• _Your objective_
When the line containing "else if off = 0x088" is found in the data below, copy it and each line after it through the line containing "fused s (put (clampedBit u s.fuse.vfDn.toNat", exactly and with no others.

• _Material for the task_

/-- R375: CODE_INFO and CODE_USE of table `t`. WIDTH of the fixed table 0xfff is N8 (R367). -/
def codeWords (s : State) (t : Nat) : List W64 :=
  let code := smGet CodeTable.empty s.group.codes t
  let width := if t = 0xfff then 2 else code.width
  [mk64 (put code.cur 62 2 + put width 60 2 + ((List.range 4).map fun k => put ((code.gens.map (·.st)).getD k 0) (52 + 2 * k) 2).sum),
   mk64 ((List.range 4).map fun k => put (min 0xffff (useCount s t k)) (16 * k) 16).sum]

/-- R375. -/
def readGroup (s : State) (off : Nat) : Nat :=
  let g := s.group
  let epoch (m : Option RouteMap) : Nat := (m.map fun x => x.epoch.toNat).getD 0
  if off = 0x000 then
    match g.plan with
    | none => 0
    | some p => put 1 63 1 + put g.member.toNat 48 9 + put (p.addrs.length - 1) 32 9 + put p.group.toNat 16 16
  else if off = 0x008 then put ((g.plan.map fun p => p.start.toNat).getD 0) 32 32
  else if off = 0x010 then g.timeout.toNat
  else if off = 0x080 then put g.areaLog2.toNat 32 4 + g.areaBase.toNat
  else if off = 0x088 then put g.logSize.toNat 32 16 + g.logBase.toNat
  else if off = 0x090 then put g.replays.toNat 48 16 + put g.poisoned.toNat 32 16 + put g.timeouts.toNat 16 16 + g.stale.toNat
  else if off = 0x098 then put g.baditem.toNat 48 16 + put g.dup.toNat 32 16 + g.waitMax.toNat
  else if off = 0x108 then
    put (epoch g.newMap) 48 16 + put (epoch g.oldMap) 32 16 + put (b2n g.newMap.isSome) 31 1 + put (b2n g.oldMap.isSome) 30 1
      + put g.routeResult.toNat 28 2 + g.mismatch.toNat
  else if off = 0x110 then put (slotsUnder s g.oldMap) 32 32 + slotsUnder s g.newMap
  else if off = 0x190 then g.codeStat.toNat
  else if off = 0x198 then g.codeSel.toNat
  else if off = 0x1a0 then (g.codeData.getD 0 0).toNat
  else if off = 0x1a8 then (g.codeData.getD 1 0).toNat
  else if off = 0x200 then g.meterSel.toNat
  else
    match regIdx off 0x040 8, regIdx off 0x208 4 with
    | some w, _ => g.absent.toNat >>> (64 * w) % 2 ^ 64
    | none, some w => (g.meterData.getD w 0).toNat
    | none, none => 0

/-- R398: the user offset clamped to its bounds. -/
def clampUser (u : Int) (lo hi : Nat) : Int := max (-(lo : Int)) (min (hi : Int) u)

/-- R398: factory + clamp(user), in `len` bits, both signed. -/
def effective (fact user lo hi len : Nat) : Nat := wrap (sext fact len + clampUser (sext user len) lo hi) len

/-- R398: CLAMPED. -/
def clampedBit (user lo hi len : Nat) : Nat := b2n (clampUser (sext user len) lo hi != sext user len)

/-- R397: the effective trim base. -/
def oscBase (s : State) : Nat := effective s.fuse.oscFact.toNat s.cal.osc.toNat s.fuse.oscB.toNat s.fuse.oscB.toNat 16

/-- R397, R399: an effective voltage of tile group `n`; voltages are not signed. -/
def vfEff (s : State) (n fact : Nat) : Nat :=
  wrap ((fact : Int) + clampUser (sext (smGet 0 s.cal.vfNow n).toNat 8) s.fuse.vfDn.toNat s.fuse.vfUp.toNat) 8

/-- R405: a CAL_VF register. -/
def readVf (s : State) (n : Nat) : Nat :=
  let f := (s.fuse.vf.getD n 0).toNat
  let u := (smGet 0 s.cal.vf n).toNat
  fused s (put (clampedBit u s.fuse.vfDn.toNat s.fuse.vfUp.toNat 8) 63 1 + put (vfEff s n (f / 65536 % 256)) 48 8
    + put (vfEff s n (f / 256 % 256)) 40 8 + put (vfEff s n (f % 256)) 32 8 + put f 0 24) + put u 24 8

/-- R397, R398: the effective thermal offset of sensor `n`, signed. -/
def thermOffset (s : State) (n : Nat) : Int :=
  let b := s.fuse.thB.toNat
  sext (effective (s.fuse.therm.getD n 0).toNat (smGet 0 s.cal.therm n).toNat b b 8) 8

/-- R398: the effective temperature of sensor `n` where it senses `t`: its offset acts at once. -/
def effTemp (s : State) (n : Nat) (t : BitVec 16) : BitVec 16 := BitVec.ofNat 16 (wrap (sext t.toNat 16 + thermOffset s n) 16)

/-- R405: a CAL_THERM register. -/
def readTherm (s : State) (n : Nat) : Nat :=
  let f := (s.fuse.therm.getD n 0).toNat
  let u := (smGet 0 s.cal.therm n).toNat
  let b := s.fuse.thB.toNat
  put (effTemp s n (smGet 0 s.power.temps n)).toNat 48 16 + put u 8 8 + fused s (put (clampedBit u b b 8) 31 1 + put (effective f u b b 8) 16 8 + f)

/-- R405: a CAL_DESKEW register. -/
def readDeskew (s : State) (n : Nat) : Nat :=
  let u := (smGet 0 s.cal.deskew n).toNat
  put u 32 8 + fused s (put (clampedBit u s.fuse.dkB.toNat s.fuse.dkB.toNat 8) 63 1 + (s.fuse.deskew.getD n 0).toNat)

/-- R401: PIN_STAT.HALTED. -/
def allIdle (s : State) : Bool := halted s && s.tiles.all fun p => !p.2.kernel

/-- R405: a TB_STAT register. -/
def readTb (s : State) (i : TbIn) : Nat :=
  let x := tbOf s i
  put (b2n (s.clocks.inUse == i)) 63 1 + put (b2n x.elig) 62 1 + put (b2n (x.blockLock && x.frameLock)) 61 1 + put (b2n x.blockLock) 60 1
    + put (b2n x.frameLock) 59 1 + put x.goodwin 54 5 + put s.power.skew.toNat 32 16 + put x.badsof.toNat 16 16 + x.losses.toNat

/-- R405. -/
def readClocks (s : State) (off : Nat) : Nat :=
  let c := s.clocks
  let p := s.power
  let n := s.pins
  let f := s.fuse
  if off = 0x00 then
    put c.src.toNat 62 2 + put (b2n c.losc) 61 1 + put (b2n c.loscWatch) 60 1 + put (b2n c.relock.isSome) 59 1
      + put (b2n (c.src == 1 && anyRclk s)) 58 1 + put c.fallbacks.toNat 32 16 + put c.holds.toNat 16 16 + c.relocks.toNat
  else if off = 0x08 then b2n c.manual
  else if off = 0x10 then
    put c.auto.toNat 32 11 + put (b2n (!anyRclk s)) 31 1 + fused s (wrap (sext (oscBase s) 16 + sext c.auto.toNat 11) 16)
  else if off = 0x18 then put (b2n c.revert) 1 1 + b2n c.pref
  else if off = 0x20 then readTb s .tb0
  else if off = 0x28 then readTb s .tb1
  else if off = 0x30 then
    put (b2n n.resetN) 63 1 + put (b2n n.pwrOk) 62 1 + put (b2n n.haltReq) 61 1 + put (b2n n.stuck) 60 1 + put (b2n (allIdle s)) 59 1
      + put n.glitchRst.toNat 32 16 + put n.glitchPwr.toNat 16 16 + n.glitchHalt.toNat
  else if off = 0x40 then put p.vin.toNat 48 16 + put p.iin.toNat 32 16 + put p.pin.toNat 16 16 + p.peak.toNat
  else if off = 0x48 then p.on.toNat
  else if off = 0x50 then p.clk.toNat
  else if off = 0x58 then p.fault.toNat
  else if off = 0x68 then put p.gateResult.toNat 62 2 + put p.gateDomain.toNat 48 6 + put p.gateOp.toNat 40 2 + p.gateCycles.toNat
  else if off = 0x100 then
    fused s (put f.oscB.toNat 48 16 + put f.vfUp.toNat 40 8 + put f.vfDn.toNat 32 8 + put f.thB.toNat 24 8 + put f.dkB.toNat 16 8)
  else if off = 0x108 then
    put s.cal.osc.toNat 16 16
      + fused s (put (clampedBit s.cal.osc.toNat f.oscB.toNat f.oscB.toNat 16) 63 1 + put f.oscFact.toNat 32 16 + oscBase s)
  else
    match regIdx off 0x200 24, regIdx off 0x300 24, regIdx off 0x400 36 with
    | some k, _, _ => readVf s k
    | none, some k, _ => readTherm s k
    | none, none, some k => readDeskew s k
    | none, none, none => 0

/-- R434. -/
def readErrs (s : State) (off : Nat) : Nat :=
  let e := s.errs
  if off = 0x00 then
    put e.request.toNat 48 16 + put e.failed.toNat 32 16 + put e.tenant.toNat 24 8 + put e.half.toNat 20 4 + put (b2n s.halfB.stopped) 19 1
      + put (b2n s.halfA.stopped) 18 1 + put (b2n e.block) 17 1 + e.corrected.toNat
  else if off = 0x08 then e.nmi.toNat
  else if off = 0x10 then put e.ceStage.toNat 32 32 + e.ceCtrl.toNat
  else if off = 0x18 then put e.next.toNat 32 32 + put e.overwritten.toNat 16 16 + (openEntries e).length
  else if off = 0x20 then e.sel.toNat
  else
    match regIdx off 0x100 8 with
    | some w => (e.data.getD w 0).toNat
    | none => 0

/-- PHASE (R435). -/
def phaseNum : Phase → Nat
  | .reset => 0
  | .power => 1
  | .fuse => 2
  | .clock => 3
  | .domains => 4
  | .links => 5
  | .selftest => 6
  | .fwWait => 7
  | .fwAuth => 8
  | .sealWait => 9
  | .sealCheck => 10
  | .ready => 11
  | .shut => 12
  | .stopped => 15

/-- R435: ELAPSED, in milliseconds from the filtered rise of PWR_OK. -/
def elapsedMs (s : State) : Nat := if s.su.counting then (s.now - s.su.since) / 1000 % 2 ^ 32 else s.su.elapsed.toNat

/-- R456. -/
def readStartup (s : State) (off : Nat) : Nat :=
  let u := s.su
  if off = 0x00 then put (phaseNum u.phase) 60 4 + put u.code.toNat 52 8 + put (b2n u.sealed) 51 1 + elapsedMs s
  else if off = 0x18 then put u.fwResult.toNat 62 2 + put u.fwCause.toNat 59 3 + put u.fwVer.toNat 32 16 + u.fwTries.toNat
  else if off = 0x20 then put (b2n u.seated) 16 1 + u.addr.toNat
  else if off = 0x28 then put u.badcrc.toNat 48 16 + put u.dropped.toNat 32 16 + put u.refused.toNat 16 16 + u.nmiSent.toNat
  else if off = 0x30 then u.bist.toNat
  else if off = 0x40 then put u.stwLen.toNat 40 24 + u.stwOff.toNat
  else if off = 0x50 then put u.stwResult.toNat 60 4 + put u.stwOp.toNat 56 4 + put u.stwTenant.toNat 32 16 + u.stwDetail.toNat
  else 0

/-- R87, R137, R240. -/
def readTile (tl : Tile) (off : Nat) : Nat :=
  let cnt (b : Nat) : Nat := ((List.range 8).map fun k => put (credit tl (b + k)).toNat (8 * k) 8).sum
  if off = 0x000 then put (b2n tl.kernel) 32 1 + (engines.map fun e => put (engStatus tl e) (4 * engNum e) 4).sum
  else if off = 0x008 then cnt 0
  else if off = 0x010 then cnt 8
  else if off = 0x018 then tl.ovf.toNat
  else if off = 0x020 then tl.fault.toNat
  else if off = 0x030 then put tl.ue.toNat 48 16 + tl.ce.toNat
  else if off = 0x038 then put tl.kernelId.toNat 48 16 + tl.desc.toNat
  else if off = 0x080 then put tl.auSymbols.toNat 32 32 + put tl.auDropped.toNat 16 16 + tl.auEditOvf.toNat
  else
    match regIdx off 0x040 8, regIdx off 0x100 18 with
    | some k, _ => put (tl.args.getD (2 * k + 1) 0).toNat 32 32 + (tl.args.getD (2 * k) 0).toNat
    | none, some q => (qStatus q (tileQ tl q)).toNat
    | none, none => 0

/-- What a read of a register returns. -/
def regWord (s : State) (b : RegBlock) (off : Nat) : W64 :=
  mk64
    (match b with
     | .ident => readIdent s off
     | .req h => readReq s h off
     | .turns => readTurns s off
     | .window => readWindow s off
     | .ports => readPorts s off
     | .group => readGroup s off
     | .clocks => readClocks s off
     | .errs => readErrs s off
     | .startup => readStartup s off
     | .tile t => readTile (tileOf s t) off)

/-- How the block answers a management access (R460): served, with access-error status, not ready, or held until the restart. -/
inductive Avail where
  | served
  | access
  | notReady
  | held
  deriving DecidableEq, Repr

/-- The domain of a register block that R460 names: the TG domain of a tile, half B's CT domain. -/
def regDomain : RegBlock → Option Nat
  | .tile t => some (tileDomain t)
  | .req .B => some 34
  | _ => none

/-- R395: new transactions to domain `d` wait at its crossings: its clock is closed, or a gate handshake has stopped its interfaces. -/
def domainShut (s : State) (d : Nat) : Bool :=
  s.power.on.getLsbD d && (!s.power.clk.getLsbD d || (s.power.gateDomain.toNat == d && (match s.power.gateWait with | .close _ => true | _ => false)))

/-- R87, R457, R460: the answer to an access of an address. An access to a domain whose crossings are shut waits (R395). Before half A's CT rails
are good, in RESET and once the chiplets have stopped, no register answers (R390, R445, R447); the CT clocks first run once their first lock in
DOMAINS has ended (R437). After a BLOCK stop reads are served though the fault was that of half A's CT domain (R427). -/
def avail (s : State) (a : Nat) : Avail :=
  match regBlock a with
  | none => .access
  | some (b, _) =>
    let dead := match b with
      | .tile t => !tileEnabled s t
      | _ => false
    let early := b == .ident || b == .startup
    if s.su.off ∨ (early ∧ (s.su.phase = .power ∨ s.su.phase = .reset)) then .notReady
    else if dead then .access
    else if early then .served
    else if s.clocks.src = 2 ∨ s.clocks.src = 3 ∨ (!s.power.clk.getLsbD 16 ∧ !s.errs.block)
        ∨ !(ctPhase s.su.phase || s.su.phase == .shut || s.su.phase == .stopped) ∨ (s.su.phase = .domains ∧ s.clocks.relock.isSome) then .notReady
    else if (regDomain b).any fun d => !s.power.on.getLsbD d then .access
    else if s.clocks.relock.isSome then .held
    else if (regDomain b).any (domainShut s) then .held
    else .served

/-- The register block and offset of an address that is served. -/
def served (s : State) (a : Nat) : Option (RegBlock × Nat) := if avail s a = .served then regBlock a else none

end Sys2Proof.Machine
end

--

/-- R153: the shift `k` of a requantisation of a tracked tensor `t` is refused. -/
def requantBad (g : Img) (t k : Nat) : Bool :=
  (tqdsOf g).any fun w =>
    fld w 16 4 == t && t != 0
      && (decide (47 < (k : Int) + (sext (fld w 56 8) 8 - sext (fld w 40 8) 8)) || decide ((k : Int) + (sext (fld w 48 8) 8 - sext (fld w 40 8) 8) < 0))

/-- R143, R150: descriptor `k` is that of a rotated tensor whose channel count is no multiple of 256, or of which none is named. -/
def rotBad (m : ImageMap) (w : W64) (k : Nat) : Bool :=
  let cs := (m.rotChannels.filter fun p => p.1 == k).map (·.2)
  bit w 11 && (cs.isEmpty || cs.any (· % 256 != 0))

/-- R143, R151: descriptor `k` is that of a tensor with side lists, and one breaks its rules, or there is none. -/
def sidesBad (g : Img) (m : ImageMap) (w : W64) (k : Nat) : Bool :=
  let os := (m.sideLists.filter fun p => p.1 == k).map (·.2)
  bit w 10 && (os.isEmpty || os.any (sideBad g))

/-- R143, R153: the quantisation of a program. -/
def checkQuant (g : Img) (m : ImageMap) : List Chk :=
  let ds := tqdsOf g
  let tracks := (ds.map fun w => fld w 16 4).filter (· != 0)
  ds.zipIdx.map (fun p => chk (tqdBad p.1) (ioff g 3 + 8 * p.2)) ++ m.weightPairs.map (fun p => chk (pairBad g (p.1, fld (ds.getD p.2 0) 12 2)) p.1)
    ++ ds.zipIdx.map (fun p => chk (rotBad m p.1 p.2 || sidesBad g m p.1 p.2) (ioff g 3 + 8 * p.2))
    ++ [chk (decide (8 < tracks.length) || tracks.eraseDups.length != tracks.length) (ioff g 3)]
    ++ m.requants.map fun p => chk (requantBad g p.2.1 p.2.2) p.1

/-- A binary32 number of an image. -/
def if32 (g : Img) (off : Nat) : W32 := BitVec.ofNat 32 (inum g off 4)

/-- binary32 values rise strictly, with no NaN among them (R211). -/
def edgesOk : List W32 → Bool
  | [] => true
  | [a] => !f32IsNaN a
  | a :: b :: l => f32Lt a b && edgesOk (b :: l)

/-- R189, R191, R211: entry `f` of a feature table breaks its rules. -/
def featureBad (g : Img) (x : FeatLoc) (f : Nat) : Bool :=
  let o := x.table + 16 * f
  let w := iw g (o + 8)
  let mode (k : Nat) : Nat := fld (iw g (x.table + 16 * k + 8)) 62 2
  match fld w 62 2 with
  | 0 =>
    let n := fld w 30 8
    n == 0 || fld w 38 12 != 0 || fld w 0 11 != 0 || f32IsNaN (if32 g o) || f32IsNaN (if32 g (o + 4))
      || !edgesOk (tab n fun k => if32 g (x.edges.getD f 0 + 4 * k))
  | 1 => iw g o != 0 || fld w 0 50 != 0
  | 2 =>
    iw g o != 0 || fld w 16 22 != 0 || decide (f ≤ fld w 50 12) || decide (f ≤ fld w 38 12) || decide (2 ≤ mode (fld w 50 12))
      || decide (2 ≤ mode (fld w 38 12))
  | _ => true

• _Task output_
  else if off = 0x088 then put g.logSize.toNat 32 16 + g.logBase.toNat
  else if off = 0x090 then put g.replays.toNat 48 16 + put g.poisoned.toNat 32 16 + put g.timeouts.toNat 16 16 + g.stale.toNat
  else if off = 0x098 then put g.baditem.toNat 48 16 + put g.dup.toNat 32 16 + g.waitMax.toNat
  else if off = 0x108 then
    put (epoch g.newMap) 48 16 + put (epoch g.oldMap) 32 16 + put (b2n g.newMap.isSome) 31 1 + put (b2n g.oldMap.isSome) 30 1
      + put g.routeResult.toNat 28 2 + g.mismatch.toNat
  else if off = 0x110 then put (slotsUnder s g.oldMap) 32 32 + slotsUnder s g.newMap
  else if off = 0x190 then g.codeStat.toNat
  else if off = 0x198 then g.codeSel.toNat
  else if off = 0x1a0 then (g.codeData.getD 0 0).toNat
  else if off = 0x1a8 then (g.codeData.getD 1 0).toNat
  else if off = 0x200 then g.meterSel.toNat
  else
    match regIdx off 0x040 8, regIdx off 0x208 4 with
    | some w, _ => g.absent.toNat >>> (64 * w) % 2 ^ 64
    | none, some w => (g.meterData.getD w 0).toNat
    | none, none => 0

/-- R398: the user offset clamped to its bounds. -/
def clampUser (u : Int) (lo hi : Nat) : Int := max (-(lo : Int)) (min (hi : Int) u)

/-- R398: factory + clamp(user), in `len` bits, both signed. -/
def effective (fact user lo hi len : Nat) : Nat := wrap (sext fact len + clampUser (sext user len) lo hi) len

/-- R398: CLAMPED. -/
def clampedBit (user lo hi len : Nat) : Nat := b2n (clampUser (sext user len) lo hi != sext user len)

/-- R397: the effective trim base. -/
def oscBase (s : State) : Nat := effective s.fuse.oscFact.toNat s.cal.osc.toNat s.fuse.oscB.toNat s.fuse.oscB.toNat 16

/-- R397, R399: an effective voltage of tile group `n`; voltages are not signed. -/
def vfEff (s : State) (n fact : Nat) : Nat :=
  wrap ((fact : Int) + clampUser (sext (smGet 0 s.cal.vfNow n).toNat 8) s.fuse.vfDn.toNat s.fuse.vfUp.toNat) 8

/-- R405: a CAL_VF register. -/
def readVf (s : State) (n : Nat) : Nat :=
  let f := (s.fuse.vf.getD n 0).toNat
  let u := (smGet 0 s.cal.vf n).toNat
  fused s (put (clampedBit u s.fuse.vfDn.toNat s.fuse.vfUp.toNat 8) 63 1 + put (vfEff s n (f / 65536 % 256)) 48 8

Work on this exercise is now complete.